Problem 3.16 from "Introduction to Electrodynamics" by D. J. Griffiths.
Five sides of a cube are at zero potential. One remaining side (insulated from others) is at potential $V_0$. What is the potential at the center of the cube?
I know how to find analytical solution for this problem (by solving Laplace equation for the given boundary conditions). Is there any other (easier/conceptual) way to find the potential at the "center"? The numerical value comes out to be very close to $V_0/6$. Will it be exactly $V_0/6$? If yes, then what is the reasoning behind it?
Best Answer
It seems that the answer should actually be exact. The proof goes as follows.
Let's define charge distribution $C_1$ the distribution the system (the whole system, not just one side) would have, if boundary conditions are satisfied and 1st side of the cube has potential $V_0$. Let's define similarly $C_2$ ... $C_6$. Now these distributions have an obvious (but very useful) property. Because of superposition, if the system had before some charge distribution and thus some point, which lies on for example surface 1, had previously potential $\phi_1$, after adding $C_i$, it would have potential $\phi_1 + V_0$ if $i = 1$ and $\phi_1$ if $i \neq 1$ (directly from definition of $C_1$).
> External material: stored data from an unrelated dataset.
theorem idxStage_idxStage (s : State) : idxStage (idxStage s) = idxStage s := by
  rcases idxStage_cases s with ⟨-, e⟩ | ⟨-, -, e⟩ | ⟨v, p, hflt, hv, hp, e⟩
  · rw [e, e]
  · rw [e, idxStage, whenNoFault_raise _ _ _ (by decide)]
  · rw [e, idxStage_done (s.setIndices (indices v p)) v p hflt hv hp]
    rfl

theorem lkupStage_lkupStage (s : State) : lkupStage (lkupStage s) = lkupStage s := by
  rcases lkupStage_cases s with ⟨-, e⟩ | ⟨-, -, e⟩ | ⟨ix, hflt, hix, e⟩
  · rw [e, e]
  · rw [e, lkupStage, whenNoFault_raise _ _ _ (by decide)]
  · rw [e, lkupStage_done (s.setOut (wordString s.build.dict ix)) ix hflt hix]
    rfl

/-- A `FOLD` that did not fault has emptied `DG`. -/
theorem foldStage_foldStage (s : State) (h : (foldStage s).flt = .ok) :
    foldStage (foldStage s) = (foldStage s).raise .f3 := by
  refine foldStage_missing _ h ?_
  rcases foldStage_cases s with ⟨hf, e⟩ | ⟨-, -, e⟩ | ⟨_, _, -, -, -, e⟩
  · exact absurd (e ▸ h) hf
  · simp [e] at h
  · simp [e]

/-- Settles O54: a command that faulted finds its fault standing, one that completed finds the same inputs; `FOLD`
consumes its digest. -/
theorem idempotentCommands : Obligations.IdempotentCommands := by
  unfold Obligations.IdempotentCommands
  refine ⟨fun i s t hi hexec => ?_, fun s t hexec hflt => ?_⟩
  · simp only [List.mem_cons, List.not_mem_nil, or_false] at hi
    rcases hi with rfl | rfl | rfl | rfl | rfl | rfl <;> obtain rfl := Host.Outcome.next.inj hexec
    · exact congrArg Host.Outcome.next (hashStage_hashStage s)
    · exact congrArg Host.Outcome.next (asmStage_asmStage s)
    · exact congrArg Host.Outcome.next (hexStage_hexStage s)
    · exact congrArg Host.Outcome.next (cksStage_cksStage s)
    · exact congrArg Host.Outcome.next (idxStage_idxStage s)
    · exact congrArg Host.Outcome.next (lkupStage_lkupStage s)
  · obtain rfl := Host.Outcome.next.inj hexec
    exact congrArg Host.Outcome.next (foldStage_foldStage s hflt)

/-- Settles O13: an answer of the algorithm's length is accepted, byte for byte. -/
theorem hashStoresTheAnswer : Obligations.HashStoresTheAnswer := by
  unfold Obligations.HashStoresTheAnswer
  intro s a n m hflt ha hr hm hlen
  obtain ⟨d, hd⟩ := Option.ne_none_iff_exists'.mp (mt acceptDigest_eq_none.mp (not_not_intro hlen))
  exact ⟨d, (acceptDigest_eq_some.mp hd).1, congrArg Host.Outcome.next (hashStage_good s a n m d hflt ha hr hm hd)⟩

/-! ## The rounds of RUN -/

/-- The loop, cut in two. -/
theorem runRounds_add (j k : Nat) (s : State) : runRounds (j + k) s = runRounds k (runRounds j s) := by
  induction j generalizing s with
  | zero => rw [Nat.zero_add, runRounds]
  | succ j ih => rw [Nat.succ_add, runRounds, ih, runRounds]

/-- The loop, its last round cut off. -/
theorem runRounds_succ (j : Nat) (s : State) : runRounds (j + 1) s = foldStage (hashStage (runRounds j s)) :=
  runRounds_add j 1 s

/-- The working buffer after a round is that round's fold. -/
theorem bufferAfter_succ (b : Build) (a : Alg) (m : Bytes) (k : Nat) :
    bufferAfter b a m (k + 1) = (foldAfter b a m k).map Vector.toList := by
  rw [bufferAfter, foldAfter, Option.map_bind]
  rfl

/-- One more round of the closed form. -/
theorem foldAfter_succ (b : Build) (a : Alg) (m : Bytes) (k : Nat) :
    foldAfter b a m (k + 1) = (foldAfter b a m k).bind fun f => foldOf b a f.toList := by
  rw [foldAfter, bufferAfter_succ, Option.bind_map]
  rfl

/-- `j + 1` rounds with good answers leave what one round leaves: the last fold, and as many rounds fewer owed. -/
theorem runRounds_done (s : State) (a : Alg) (m : Bytes) (hflt : s.flt = .ok) (ha : s.alg = some a)
    (hm : s.msg = some m) (j : Nat) : ∀ (n : Nat) (f : FoldBuf), s.rc = some (j + 1 + n) →
    foldAfter s.build a m j = some f → runRounds (j + 1) s = s.finishRound f n := by
  induction j with
  | zero =>
    intro n f hr hf
    exact round_done s a n m f hflt ha (by rw [hr, Nat.zero_add, Nat.add_comm]) hm hf
  | succ j ih =>
    intro n f hr hf
    rw [foldAfter_succ, Option.bind_eq_some_iff] at hf
    obtain ⟨g, hg, hf⟩ := hf
    rw [runRounds_succ, ih (n + 1) g (by rw [hr, Nat.succ_add_eq_add_succ]) hg]
    exact round_done (s.finishRound g (n + 1)) a n g.toList f hflt ha rfl rfl hf

/-- `RUN` with `n + 1` rounds owed and every answer good. -/
theorem runStage_done (s : State) (a : Alg) (n : Nat) (m : Bytes) (f : FoldBuf) (hflt : s.flt = .ok)
    (ha : s.alg = some a) (hr : s.rc = some (n + 1)) (hm : s.msg = some m) (hf : foldAfter s.build a m n = some f) :
    runStage s = s.finishRound f 0 := by
  rw [runStage_loaded s a (n + 1) m hflt ha hr hm]
  exact runRounds_done s a m hflt ha hm n 0 f hr hf

/-- A bad answer ends the loop with F2, the state before that round otherwise kept. -/
theorem runRounds_bad (s : State) (a : Alg) (n : Nat) (m : Bytes) (hflt : s.flt = .ok) (ha : s.alg = some a)
    (hr : s.rc = some (n + 1)) (hm : s.msg = some m) (hlen : (hashCall s.build a m).length ≠ dlen a) :
    runRounds (n + 1) s = s.raise .f2 := by
  rw [runRounds, round_bad s a n m hflt ha hr hm (acceptDigest_eq_none.mpr hlen), runRounds_faulted n _ (by simp)]

/-- `RUN` whose first answer is bad changes `FLT` only. -/
theorem runStage_bad_first (s : State) (a : Alg) (n : Nat) (m : Bytes) (hflt : s.flt = .ok) (ha : s.alg = some a)
    (hr : s.rc = some (n + 1)) (hm : s.msg = some m) (hlen : (hashCall s.build a m).length ≠ dlen a) :
    runStage s = s.raise .f2 := by
  rw [runStage_loaded s a (n + 1) m hflt ha hr hm]
  exact runRounds_bad s a n m hflt ha hr hm hlen

/-- `RUN` whose first `j + 1` answers are good and the next one bad keeps those rounds. -/
theorem runStage_bad_later (s : State) (a : Alg) (j r : Nat) (m : Bytes) (f : FoldBuf) (hflt : s.flt = .ok)
    (ha : s.alg = some a) (hr : s.rc = some (j + 1 + (r + 1))) (hm : s.msg = some m)
    (hf : foldAfter s.build a m j = some f) (hlen : (hashCall s.build a f.toList).length ≠ dlen a) :
    runStage s = (s.finishRound f (r + 1)).raise .f2 := by
  rw [runStage_loaded s a _ m hflt ha hr hm, runRounds_add, runRounds_done s a m hflt ha hm j (r + 1) f hr hf]
  exact runRounds_bad (s.finishRound f (r + 1)) a r f.toList hflt ha rfl rfl hlen

/-- Settles O15, by the closed form of the loop. -/
theorem runRunsTheOwedRounds : Obligations.RunRunsTheOwedRounds := by
  unfold Obligations.RunRunsTheOwedRounds
  intro s a n m f hflt ha hr hm hf
  exact congrArg Host.Outcome.next (runStage_done s a n m f hflt ha hr hm hf)

/-- Settles O16: no round to run, or a fault standing. -/
theorem runWithNoRoundOwedDoesNothing : Obligations.RunWithNoRoundOwedDoesNothing := by
  unfold Obligations.RunWithNoRoundOwedDoesNothing
  intro s a m ha hr hm
  by_cases hflt : s.flt = .ok
  · exact congrArg Host.Outcome.next (runStage_loaded s a 0 m hflt ha hr hm)
  · exact exec_faulted .run s hflt

/-- Settles O32: no good round, or `j + 1` of them. -/
theorem runStopsAtTheBadRound : Obligations.RunStopsAtTheBadRound := by
  unfold Obligations.RunStopsAtTheBadRound
  intro s a n k m x hflt ha hr hm hk hx hlen
  refine ⟨?_, ?_⟩
  · rintro rfl
    obtain rfl := Option.some.inj hx
    exact congrArg Host.Outcome.next (runStage_bad_first s a n m hflt ha hr hm hlen)
  · rintro j f rfl hf
    obtain ⟨r, rfl⟩ := Nat.exists_eq_add_of_le hk
    obtain rfl : f.toList = x := by simpa [bufferAfter_succ, hf] using hx
    rw [show j + 1 + r + 1 - (j + 1) = r + 1 by omega]
    exact congrArg Host.Outcome.next (runStage_bad_later s a j r m f hflt ha hr hm hf hlen)

/-! ## RUN and its expansion -/

/-- The expansion of `RUN` with `n` rounds owed, command by command. -/
theorem execAll_rounds (n : Nat) (s : State) :
    execAll (List.replicate n [Instr.hash, Instr.fold]).flatten s = some (runRounds n s) := by
  induction n generalizing s with
  | zero => rfl
  | succ n ih => exact ih (foldStage (hashStage s))

/-- `RUN` with a derivation loaded is its loop, on a faulted block too. -/
theorem runStage_eq_runRounds (s : State) (a : Alg) (n : Nat) (m : Bytes) (ha : s.alg = some a) (hr : s.rc = some n)
    (hm : s.msg = some m) : runStage s = runRounds n s := by
  by_cases hflt : s.flt = .ok
  · exact runStage_loaded s a n m hflt ha hr hm
  · rw [runStage_faulted s hflt, runRounds_faulted n s hflt]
Because of symmetry, adding $C_i$ to the system for any $i$, must increase the potential in the center by a constant amount $\Delta V$. However, because of the "obvious" property, if the cube with initially no charges is charged with distribution $C_1 + ... + C_6$, the boundary of the resulting cube is uniformly at potential $V_0$ - which implies that at the center it is also $V_0$ (it is effectively in a metal cage). Thus $\Delta V$ must have been $V_0 / 6$, which is the answer.